Las letanías de mi madre no pararon en la puerta de mi casa cuando salía tomado de su mano y con mi pequeña maleta, sino que en casa de la abuela, a varios, varios kilómetros de distancia, continuaron. Pero ya iban en otro sentido, ya no eran para mí. La carga emocional y la psicología eran distintas. Era un discurso más amenazante dirigido a mi abuela. En resumen, mi madre sentenciaba que si a su pequeño esclavo le pasaba algo, la iba a conocer. Sólo que mi abuela, con esa inteligencia emocional y su infinita paciencia, la escuchó, pero hizo caso a la mitad de sus peticiones, por no decir que la ignoró.
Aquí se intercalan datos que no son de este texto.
-- ==== Sys2Proof/Certificates/Slice0/Obligations.lean ====
section
/-!
DEFINITION. The statements about this model that the provers are to prove.
-/
open Sys2Proof Sys2Proof.Machine

section Integers

/-- IADD to IMAX, SHL to CLZ, IMUL to IMAD, LEA to INEG, MOV, INOT and EXT complete, write vD in every guarded lane with what
their entry gives, sub-element by sub-element, and change nothing else. The 16-bit forms do so in every lane of the splinter (their
guard is p0), with A the register D and B the register S; IADDI adds S as a signed 5-bit value, MOV copies S. That SHRA of an unsigned
(N) type fills with zeros is the model's choice (log entry 84, DEDUCED). -/
def Obligations.VectorIntegers : Prop :=
  (∀ p ∈ vectorInts, ∀ (m : Mods) (f : RForm), m.ty ∈ intTys →
    ∃ val, SetsV (p.2 m f) f.g (fun c => (f.at m c.rep).d.toNat) val ∧
      ∀ s c l, IntResult p.1 m f.b.toNat (vreg s c l (f.at m c.rep).a) (vreg s c l (f.at m c.rep).b) (vreg s c l (f.at m c.rep).d)
        (val s c l)) ∧
  (∀ p ∈ halfInts, ∀ f : HForm, ∃ val, SetsV (p.2 f) 0 (fun _ => f.d.toNat) val ∧
    ∀ s c l, IntResult p.1 {} 0 (s.rdV c.team c.group l f.d.toNat) (s.rdV c.team c.group l f.s.toNat)
      (s.rdV c.team c.group l f.d.toNat) (val s c l)) ∧
  (∀ f : HForm, SetsV (.movW16 f) 0 (fun _ => f.d.toNat) fun s c l => s.rdV c.team c.group l f.s.toNat) ∧
  (∀ f : HForm, SetsV (.iaddiW16 f) 0 (fun _ => f.d.toNat) fun s c l =>
    s.rdV c.team c.group l f.d.toNat + BitVec.signExtend 32 f.s)

/-- IADDI and MOVI complete and write vD with the fitted sum with, or the fitted, signed immediate of 9 bits, or of 30 with K;
ISEL copies vA or vB by the selecting predicate; nothing else changes. -/
def Obligations.ImmediatesAndSelect : Prop :=
  (∀ (m : Mods) (f : IForm), m.ty ∈ intTys →
    (∃ val, SetsV (.iaddi m f) f.g (fun c => (f.at m c.rep).d.toNat) val ∧ ∀ s c l, ∀ k < m.ty.count,
      Fits m.ty m.sat (m.ty.int (sub m.ty (vreg s c l (f.at m c.rep).a) k) +
        (match m.k with | some k => (k ++ f.imm : BitVec 30).toInt | none => f.imm.toInt)) (m.ty.int (sub m.ty (val s c l) k))) ∧
    (∃ val, SetsV (.movi m f) f.g (fun c => (f.at m c.rep).d.toNat) val ∧ ∀ s c l, ∀ k < m.ty.count,
      Fits m.ty m.sat (match m.k with | some k => (k ++ f.imm : BitVec 30).toInt | none => f.imm.toInt)
        (m.ty.int (sub m.ty (val s c l) k)))) ∧
  (∀ (m : Mods) (f : RForm), SetsV (.isel m f) f.g (fun c => (f.at m c.rep).d.toNat) fun s c l =>
    if (s.lane c.team c.group l).pred (m.clsField 0 3) then vreg s c l (f.at m c.rep).a else vreg s c l (f.at m c.rep).b)

/-- ISET sets its predicates by a condition that must hold in every sub-element; PLOP by bit a + 2b of its truth table; IADDC adds
with the carry in of the named predicate (0 for p0), writes the carry out to it, and the low word to vD. Each completes and
changes nothing else. That a predicate named in both parts of a destination takes one value, the same in every lane, which is free, is the model's
choice (log entry 8, DEDUCED). -/
def Obligations.IntegerPredicates : Prop :=
  (∀ (m : Mods) (f : RForm), m.ty ∈ intTys → m.clsField 0 3 ≤ 5 →
    ∃ bit, SetsP (.iset m f) f.g (fun c => (f.at m c.rep).d) bit ∧ ∀ s c l, (bit s c l = true ↔ ∀ k < m.ty.count,
      holdsInt (m.clsField 0 3) (m.ty.int (sub m.ty (vreg s c l (f.at m c.rep).a) k))
        (m.ty.int (sub m.ty (vreg s c l (f.at m c.rep).b) k)))) ∧
  (∀ (m : Mods) (f : RForm), SetsP (.plop m f) f.g (fun c => (f.at m c.rep).d) fun s c l =>
    m.cls.getLsbD (((s.lane c.team c.group l).pred (f.at m c.rep).a.toNat).toNat +
      2 * ((s.lane c.team c.group l).pred (f.at m c.rep).b.toNat).toNat)) ∧
  (∀ (m : Mods) (f : RForm), Completes (.iaddc m f) fun s c t => ∃ sum : Nat → Word, ∃ out : Nat → Bool,
    Computed s t (.iaddc m f) c (s.guarded c f.g)
      (fun l => { v := [((f.at m c.rep).d.toNat, sum l)], p := [(m.clsField 0 3, out l)] }) ∧
    ∀ l, (sum l).toNat + 2 ^ 32 * (out l).toNat = (vreg s c l (f.at m c.rep).a).toNat + (vreg s c l (f.at m c.rep).b).toNat +
      (if m.clsField 0 3 ≠ 0 ∧ (s.lane c.team c.group l).pred (m.clsField 0 3) = true then 1 else 0))

/-- The uniform forms complete and do to the path's copy of the s-registers, once, what the vector forms do to a lane: every lane of
the splinter holds the result; a splinter of helper lanes only has no effect. IADDC.U takes its carry from the lowest active
lane. Two clauses are the model's choice: SHRA of an unsigned (N) type fills with zeros (log entry 84), and a predicate that ISET.U names in both
parts takes one value, the same in every lane, which is free (log entry 8, DEDUCED). -/
def Obligations.UniformIntegers : Prop :=
  (∀ p ∈ uniformInts, ∀ (m : Mods) (f : RForm), m.ty ∈ intTys →
    ∃ val, SetsS (p.2 m f) (fun c => (f.at m c.rep).d.toNat) val ∧
      ∀ s c, IntResult p.1 m f.b.toNat (s.rdS c (f.at m c.rep).a.toNat) (s.rdS c (f.at m c.rep).b.toNat)
        (s.rdS c (f.at m c.rep).d.toNat) (val s c)) ∧
  (∀ (m : Mods) (f : IForm), m.ty ∈ intTys →
    (∃ val, SetsS (.iaddiU m f) (fun c => (f.at m c.rep).d.toNat) val ∧ ∀ s c, ∀ k < m.ty.count,
      Fits m.ty m.sat (m.ty.int (sub m.ty (s.rdS c (f.at m c.rep).a.toNat) k) +
        (match m.k with | some k => (k ++ f.imm : BitVec 30).toInt | none => f.imm.toInt)) (m.ty.int (sub m.ty (val s c) k))) ∧
    (∃ val, SetsS (.moviU m f) (fun c => (f.at m c.rep).d.toNat) val ∧ ∀ s c, ∀ k < m.ty.count,
      Fits m.ty m.sat (match m.k with | some k => (k ++ f.imm : BitVec 30).toInt | none => f.imm.toInt)
        (m.ty.int (sub m.ty (val s c) k)))) ∧
  (∀ (m : Mods) (f : RForm), Completes (.iaddcU m f) fun s c t => ∃ sum out,
    Computed s t (.iaddcU m f) c (if s.onlyHelpers c then 0 else c.act)
      (fun _ => { s := [((f.at m c.rep).d.toNat, sum)], p := [(m.clsField 0 3, out)] }) ∧
    sum.toNat + 2 ^ 32 * out.toNat = (s.rdS c (f.at m c.rep).a.toNat).toNat + (s.rdS c (f.at m c.rep).b.toNat).toNat +
      (if m.clsField 0 3 ≠ 0 ∧ (s.lane c.team c.group (lowest c.act)).pred (m.clsField 0 3) = true then 1 else 0)) ∧
  (∀ (m : Mods) (f : RForm), m.ty ∈ intTys → m.clsField 0 3 ≤ 5 → Completes (.isetU m f) fun s c t => ∃ free bit,
    Computed s t (.isetU m f) c (if s.onlyHelpers c then 0 else c.act) (fun _ =>
      { p := if (f.at m c.rep).d.toNat % 8 = (f.at m c.rep).d.toNat / 8 then [((f.at m c.rep).d.toNat % 8, free)]
             else [((f.at m c.rep).d.toNat % 8, bit), ((f.at m c.rep).d.toNat / 8, !bit)] }) ∧
    (bit = true ↔ ∀ k < m.ty.count, holdsInt (m.clsField 0 3) (m.ty.int (sub m.ty (s.rdS c (f.at m c.rep).a.toNat) k))
      (m.ty.int (sub m.ty (s.rdS c (f.at m c.rep).b.toNat) k))))

end Integers

section Control

/-- Settling after an instruction changes only what `Did` says: `advance` moves the splinter to the next instruction or the next
repeat, `jumpTo` each lane to its target, and neither touches memory, registers, special registers or any other state.
A lane whose movement takes it to its meeting address becomes held there, one that leaves others behind does not; a held set is
released once every lane that has not exited and names the address is held there, and a lane that is held elsewhere stays
held.
Settling merges: the live lanes of one path take the copy of the uniform registers that its lowest lane holds; where the copies differed,
xsdiv is set and, in a STRICT launch, the merged path owes a divergent-uniform fault; where they agree, nothing changes. -/
def Obligations.MovingAndMeeting : Prop :=
  (∀ (s : State) (i : Instr) (c : Cur), s.team? c.team ≠ none →
    Computed s (s.advance i c) i c 0 (fun _ => {}) ∧
    ∀ (tgt : Nat → Code) (div : Bool), Did s (s.jumpTo c tgt div) c 0 (fun _ => {}) (fun l => some (tgt l)) (if div then .diverged else .done)) ∧
  (∀ (g : Group) (act : BitVec 32) (strict : Bool) (l : Nat), l < 32 →
    (∀ a, (rd g.lanes l).exited = false → ((rd g.lanes l).goto a).held = decide ((rd g.lanes l).meet = some a ∧ (rd g.lanes l).pc ≠ a)) ∧
    ((rd g.lanes l).held = true →
      ((rd (g.settle act strict).lanes l).held = false ↔ ∀ k < 32, (rd g.lanes k).present = true → (rd g.lanes k).exited = false →
        (rd g.lanes k).meet = some (rd g.lanes l).pc → (rd g.lanes k).held = true)) ∧
    ((rd g.lanes l).held = false → (rd (g.settle act strict).lanes l).held = false)) ∧
  (∀ (g : Group) (act : BitVec 32) (strict : Bool),
    (∃ l < 32, (rd g.lanes l).held = true ∨ (rd g.lanes l).present = true ∧ (rd g.lanes l).exited = false ∧ inMask act l = false) →
    (g.settle act strict).lanes = (g.release.merge strict).lanes ∧ (g.settle act strict).sdiv = (g.release.merge strict).sdiv) ∧
  (∀ (g : Group) (strict : Bool),
    let low (l : Nat) : Nat := lowest (g.path l)
    let apart (l : Nat) : Prop := ∃ k < 32, inMask (g.path l) k = true ∧ (rd g.lanes k).sDiffers (rd g.lanes (low l)) = true
    (∀ l < 32, (rd g.lanes l).live = true → apart l → (g.merge strict).sdiv = true ∧ rd (g.merge strict).lanes l =
      { rd g.lanes l with s := (rd g.lanes (low l)).s, owesDiv := (rd g.lanes l).owesDiv || strict }) ∧
    (∀ l < 32, ((rd g.lanes l).live = false ∨ ¬ apart l) → rd (g.merge strict).lanes l = rd g.lanes l) ∧
    ((∀ l < 32, (rd g.lanes l).live = true → ¬ apart l) → g.merge strict = g))

/-- BRA, CALL, BRX, CALLX and RET complete: the lanes whose guard is true go to the target, the others to the next instruction; CALL
writes v7 and CALLX vD with the code value of the next instruction, after vA has been read; the run ends as divergent exactly when
the guard differs among the active lanes or the targets differ. Nothing else changes. That a RET whose lanes hold unequal targets diverges,
as BRX and CALLX do, is the model's choice (log entry 85). -/
def Obligations.BranchesAndCalls : Prop :=
  (∀ (m : Mods) (f : BForm), Completes (.bra m f) fun s c t =>
    Did s t c 0 (fun _ => {})
      (fun l => some (if inMask (s.guarded c f.g) l then
        c.pc + (match m.k with | some k => BitVec.signExtend 56 (k ++ f.off : BitVec 42) | none => BitVec.signExtend 56 f.off) * 2
        else c.next))
      (if s.guarded c f.g = 0 ∨ s.guarded c f.g = c.act then .done else .diverged)) ∧
  (∀ (m : Mods) (f : BForm), Completes (.call m f) fun s c t => ∃ link, codeValueOf (s.codeBase c.team) c.next link ∧
    Did s t c (s.guarded c f.g) (fun _ => { v := [(7, link)] })
      (fun l => some (if inMask (s.guarded c f.g) l then
        c.pc + (match m.k with | some k => BitVec.signExtend 56 (k ++ f.off : BitVec 42) | none => BitVec.signExtend 56 f.off) * 2
        else c.next))
      (if s.guarded c f.g = 0 ∨ s.guarded c f.g = c.act then .done else .diverged)) ∧
  (∀ (k : Mods → RForm → Instr) (m : Mods) (f : RForm), k = .brx ∨ k = .ret → Completes (k m f) fun s c t => ∃ o,
    Did s t c 0 (fun _ => {})
      (fun l => some (if inMask (s.guarded c f.g) l then s.codeBase c.team + BitVec.signExtend 56 (vreg s c l f.a) * 2 else c.next)) o ∧
    (o = .done ∨ o = .diverged) ∧ (o = .diverged ↔ (s.guarded c f.g ≠ 0 ∧ s.guarded c f.g ≠ c.act) ∨
      ∃ l k, inMask (s.guarded c f.g) l = true ∧ inMask (s.guarded c f.g) k = true ∧
        s.codeBase c.team + BitVec.signExtend 56 (vreg s c l f.a) * 2 ≠ s.codeBase c.team + BitVec.signExtend 56 (vreg s c k f.a) * 2)) ∧
  (∀ (m : Mods) (f : RForm), Completes (.callx m f) fun s c t => ∃ link o, codeValueOf (s.codeBase c.team) c.next link ∧
    Did s t c (s.guarded c f.g) (fun _ => { v := [(f.d.toNat, link)] })
      (fun l => some (if inMask (s.guarded c f.g) l then s.codeBase c.team + BitVec.signExtend 56 (vreg s c l f.a) * 2 else c.next)) o ∧
    (o = .done ∨ o = .diverged) ∧ (o = .diverged ↔ (s.guarded c f.g ≠ 0 ∧ s.guarded c f.g ≠ c.act) ∨
      ∃ l k, inMask (s.guarded c f.g) l = true ∧ inMask (s.guarded c f.g) k = true ∧
        s.codeBase c.team + BitVec.signExtend 56 (vreg s c l f.a) * 2 ≠ s.codeBase c.team + BitVec.signExtend 56 (vreg s c k f.a) * 2))

/-- EXIT marks the lanes whose guard is true as exited, and the group has ended once every present lane has; YIELD marks the group so
that other ready groups come first; NOP has no effect. Each completes and the lanes that go on stand at the next instruction.
MEET sets the meeting address of its guarded lanes and saves the old one in vD, as a halfword offset from the new, 0x8000_0000
for none; MEETR restores a meeting address from such a value. VOTE, once its whole path is in the splinter, writes the ballot of
the active lanes whose guard and pA are true to every guarded lane. Nothing else changes. -/
def Obligations.ExitsMeetsAndVotes : Prop :=
  (∀ (m : Mods) (f : RForm), m.rep = none → Completes (.exit m f) fun s c t =>
    Computed s t (.exit m f) c (s.guarded c f.g) (fun _ => { other := fun l => { l with exited := true, wait := none } }) ∧
    ((t.group c.team c.group).ended = true ↔
      ∀ l < 32, (t.lane c.team c.group l).present = false ∨ (t.lane c.team c.group l).exited = true)) ∧
  (∀ (m : Mods) (f : RForm), Completes (.yield m f) fun s c t =>
    t = (if s.guarded c f.g = 0 then s else s.modGroup c.team c.group fun g => { g with yielded := true }).advance (.yield m f) c) ∧
  (∀ (m : Mods) (f : RForm), Completes (.nop m f) fun s c t => Computed s t (.nop m f) c 0 fun _ => {}) ∧
  (∀ (m : Mods) (f : RForm), Completes (.meet m f) fun s c t => ∃ a, ∃ old : Nat → Word,
    a = c.pc + (match m.k with | some k => (k ++ f.b ++ f.a : BitVec 33).signExtend 56 | none => (f.b ++ f.a : BitVec 12).signExtend 56) * 2 ∧
    (∀ l, match (s.lane c.team c.group l).meet with | none => old l = 0x80000000 | some b => codeValueOf a b (old l)) ∧
    Computed s t (.meet m f) c (s.guarded c f.g) fun l =>
      { v := [(f.d.toNat, old l)], other := fun ln => { ln with meet := some a } }) ∧
  (∀ (m : Mods) (f : RForm), Completes (.meetr m f) fun s c t => Computed s t (.meetr m f) c (s.guarded c f.g) fun l =>
    let v := vreg s c l f.a
    { other := fun ln => { ln with meet := if v = 0x80000000 then none else ln.meet.map fun a => a + v.signExtend 56 * 2 } }) ∧
  (∀ (m : Mods) (f : RForm) s c s1, Ready s (.vote m f) c s1 → (∀ l < 32, inMask c.act l = true → (s1.group c.team c.group).path l = c.act) →
    s1.unblocked c [] [] → ∃ t, exec (.vote m f) s = .next t ∧ ∃ ballot : Word,
      (∀ l < 32, ballot.getLsbD l = (inMask (s1.guarded c f.g) l && (s1.lane c.team c.group l).pred f.a.toNat)) ∧
      Computed s1 t (.vote m f) c (s1.guarded c f.g) fun _ => { v := [(f.d.toNat, ballot)] })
Una sentencia de mi madre era que, por una extraña razón, presentía que mi abuela estaba planeando un viaje a su pueblo natal, al bello y hermoso estado de Michoacán... ¿Por qué sospechaba eso mi madre? No sé. Creo que está dotada con una suerte de sensor de desgracias o con un don de adivina, o algo aún peor, es como un oráculo. Es decir, si ella dice: "no hagas tal o cual cosa porque te puede pasar tal o cual cosa", y si uno decide desobedecerla, pasa exactamente la desgracia descrita anteriormente.

Evidentemente, a mi abuela le valió tres cominos, y en la madrugada nos fuimos a Michoacán. ¡Qué huevotes los de mi abuela! Tomó sus maletas, mis cosas, las cosas de la tía ratona (una suerte de tía a destiempo ya que tenía mi edad. Magda es la hermana menor de mi madre. Lo de ratona se lo asignó su profesor de primaria. A su corta edad tenía más sobrinos que otra cosa). No tengo muchos detalles del viaje, un par de autobuses tal vez, comer unas ricas tortas de frijol y queso a medio camino. Que aunque fuera largo, el hecho de tener plena conciencia de estar como prófugos lo hacía bastante agradable y lleno de adrenalina. Yo le pregunté a mi abuela qué haríamos si se daba cuenta Ceci, pero ella sólo se limitaba a decir: "¿Y qué me hace tu madre?" Y pues sí, ¿qué le podía hacer mi mamá?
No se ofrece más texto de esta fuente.